WORK TASK:
In the entries that follow, find the line containing "and the zero bits raise ILLEGAL. -/"; from there, copy every line exactly through the line containing "s.seqOp pair.val w 1".

GIVEN DATA:
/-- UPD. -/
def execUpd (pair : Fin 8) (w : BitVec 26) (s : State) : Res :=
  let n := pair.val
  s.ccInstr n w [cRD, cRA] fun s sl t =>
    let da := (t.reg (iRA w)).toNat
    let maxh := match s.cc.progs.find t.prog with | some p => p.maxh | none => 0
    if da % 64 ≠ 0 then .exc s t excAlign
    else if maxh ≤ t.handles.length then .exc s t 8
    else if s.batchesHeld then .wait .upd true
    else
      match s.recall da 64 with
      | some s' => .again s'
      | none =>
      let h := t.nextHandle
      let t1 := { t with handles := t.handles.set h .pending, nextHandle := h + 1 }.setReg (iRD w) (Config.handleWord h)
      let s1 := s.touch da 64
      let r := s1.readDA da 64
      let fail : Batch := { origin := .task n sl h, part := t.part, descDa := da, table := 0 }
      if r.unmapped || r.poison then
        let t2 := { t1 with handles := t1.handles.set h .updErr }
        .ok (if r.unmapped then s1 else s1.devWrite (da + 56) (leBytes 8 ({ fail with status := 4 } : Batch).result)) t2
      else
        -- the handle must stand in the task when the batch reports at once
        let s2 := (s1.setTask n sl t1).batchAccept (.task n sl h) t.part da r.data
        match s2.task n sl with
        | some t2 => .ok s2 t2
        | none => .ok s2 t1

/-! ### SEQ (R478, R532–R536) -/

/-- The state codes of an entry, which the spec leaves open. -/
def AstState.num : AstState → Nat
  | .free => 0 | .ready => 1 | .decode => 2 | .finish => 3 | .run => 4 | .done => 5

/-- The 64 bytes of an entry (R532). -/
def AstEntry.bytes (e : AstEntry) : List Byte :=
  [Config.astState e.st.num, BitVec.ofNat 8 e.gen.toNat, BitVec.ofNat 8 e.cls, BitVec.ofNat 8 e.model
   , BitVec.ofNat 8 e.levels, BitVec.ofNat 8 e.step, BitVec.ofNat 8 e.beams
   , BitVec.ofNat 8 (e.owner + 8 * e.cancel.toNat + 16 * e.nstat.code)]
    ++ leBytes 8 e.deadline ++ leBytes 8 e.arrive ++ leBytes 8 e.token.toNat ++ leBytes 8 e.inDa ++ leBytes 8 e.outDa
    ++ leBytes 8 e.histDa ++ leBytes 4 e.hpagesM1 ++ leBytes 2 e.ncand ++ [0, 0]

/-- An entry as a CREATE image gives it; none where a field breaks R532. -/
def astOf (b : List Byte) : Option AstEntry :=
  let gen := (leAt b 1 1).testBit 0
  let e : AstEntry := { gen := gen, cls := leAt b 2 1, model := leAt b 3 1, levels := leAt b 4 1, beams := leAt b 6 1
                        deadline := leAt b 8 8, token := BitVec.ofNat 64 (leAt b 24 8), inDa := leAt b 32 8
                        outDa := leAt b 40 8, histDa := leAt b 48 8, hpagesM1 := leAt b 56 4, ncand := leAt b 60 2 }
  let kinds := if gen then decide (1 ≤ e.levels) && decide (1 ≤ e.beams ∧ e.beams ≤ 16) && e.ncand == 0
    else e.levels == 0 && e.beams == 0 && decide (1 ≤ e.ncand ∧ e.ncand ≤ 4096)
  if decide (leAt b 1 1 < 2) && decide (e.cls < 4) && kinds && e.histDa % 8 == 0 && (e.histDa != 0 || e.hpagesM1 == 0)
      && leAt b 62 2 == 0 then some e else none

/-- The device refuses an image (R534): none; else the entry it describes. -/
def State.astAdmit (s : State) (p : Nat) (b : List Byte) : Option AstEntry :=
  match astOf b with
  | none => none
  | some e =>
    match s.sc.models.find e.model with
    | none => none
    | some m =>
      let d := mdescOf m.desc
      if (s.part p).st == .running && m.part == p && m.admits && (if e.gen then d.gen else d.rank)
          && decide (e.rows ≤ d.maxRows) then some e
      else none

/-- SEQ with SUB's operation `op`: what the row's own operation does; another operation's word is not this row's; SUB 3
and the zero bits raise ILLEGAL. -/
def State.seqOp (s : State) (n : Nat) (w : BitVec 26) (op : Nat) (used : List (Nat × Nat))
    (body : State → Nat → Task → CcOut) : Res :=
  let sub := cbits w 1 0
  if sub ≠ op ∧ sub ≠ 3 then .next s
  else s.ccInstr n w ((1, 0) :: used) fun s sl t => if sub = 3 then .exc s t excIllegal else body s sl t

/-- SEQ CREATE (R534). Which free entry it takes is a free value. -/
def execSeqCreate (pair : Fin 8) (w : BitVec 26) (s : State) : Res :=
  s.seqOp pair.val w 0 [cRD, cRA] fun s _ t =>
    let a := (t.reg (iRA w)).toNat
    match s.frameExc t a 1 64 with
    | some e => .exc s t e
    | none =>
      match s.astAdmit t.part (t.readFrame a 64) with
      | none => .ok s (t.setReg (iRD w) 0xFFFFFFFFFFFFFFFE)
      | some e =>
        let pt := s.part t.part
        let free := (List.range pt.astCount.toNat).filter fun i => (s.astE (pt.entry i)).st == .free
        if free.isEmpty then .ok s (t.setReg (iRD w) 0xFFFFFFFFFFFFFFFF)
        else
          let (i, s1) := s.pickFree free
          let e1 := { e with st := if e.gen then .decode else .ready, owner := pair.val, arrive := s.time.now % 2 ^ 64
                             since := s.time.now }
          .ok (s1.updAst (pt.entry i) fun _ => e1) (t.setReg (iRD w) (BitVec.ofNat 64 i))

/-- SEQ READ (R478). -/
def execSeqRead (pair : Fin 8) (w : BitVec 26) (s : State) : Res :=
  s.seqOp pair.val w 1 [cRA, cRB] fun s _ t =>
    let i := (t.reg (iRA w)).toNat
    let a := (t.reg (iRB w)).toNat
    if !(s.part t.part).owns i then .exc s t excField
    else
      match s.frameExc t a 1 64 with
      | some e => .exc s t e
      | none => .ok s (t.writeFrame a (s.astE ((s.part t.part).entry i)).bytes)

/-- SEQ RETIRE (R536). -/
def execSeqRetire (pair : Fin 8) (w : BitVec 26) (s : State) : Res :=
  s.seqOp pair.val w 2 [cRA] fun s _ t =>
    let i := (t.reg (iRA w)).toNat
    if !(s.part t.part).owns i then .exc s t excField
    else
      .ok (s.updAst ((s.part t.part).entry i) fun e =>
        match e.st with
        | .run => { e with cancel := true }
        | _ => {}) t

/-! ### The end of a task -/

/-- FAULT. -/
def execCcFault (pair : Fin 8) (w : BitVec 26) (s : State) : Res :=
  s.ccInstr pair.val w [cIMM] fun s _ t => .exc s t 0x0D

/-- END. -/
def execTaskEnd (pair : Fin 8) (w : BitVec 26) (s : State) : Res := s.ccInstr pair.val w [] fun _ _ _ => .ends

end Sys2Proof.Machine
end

WORKED SOLUTION:
and the zero bits raise ILLEGAL. -/
def State.seqOp (s : State) (n : Nat) (w : BitVec 26) (op : Nat) (used : List (Nat × Nat))
    (body : State → Nat → Task → CcOut) : Res :=
  let sub := cbits w 1 0
  if sub ≠ op ∧ sub ≠ 3 then .next s
  else s.ccInstr n w ((1, 0) :: used) fun s sl t => if sub = 3 then .exc s t excIllegal else body s sl t

/-- SEQ CREATE (R534). Which free entry it takes is a free value. -/
def execSeqCreate (pair : Fin 8) (w : BitVec 26) (s : State) : Res :=
  s.seqOp pair.val w 0 [cRD, cRA] fun s _ t =>
    let a := (t.reg (iRA w)).toNat
    match s.frameExc t a 1 64 with
    | some e => .exc s t e
    | none =>
      match s.astAdmit t.part (t.readFrame a 64) with
      | none => .ok s (t.setReg (iRD w) 0xFFFFFFFFFFFFFFFE)
      | some e =>
        let pt := s.part t.part
        let free := (List.range pt.astCount.toNat).filter fun i => (s.astE (pt.entry i)).st == .free
        if free.isEmpty then .ok s (t.setReg (iRD w) 0xFFFFFFFFFFFFFFFF)
        else
          let (i, s1) := s.pickFree free
          let e1 := { e with st := if e.gen then .decode else .ready, owner := pair.val, arrive := s.time.now % 2 ^ 64
                             since := s.time.now }
          .ok (s1.updAst (pt.entry i) fun _ => e1) (t.setReg (iRD w) (BitVec.ofNat 64 i))

/-- SEQ READ (R478). -/
def execSeqRead (pair : Fin 8) (w : BitVec 26) (s : State) : Res :=
  s.seqOp pair.val w 1 [cRA, cRB] fun s _ t =>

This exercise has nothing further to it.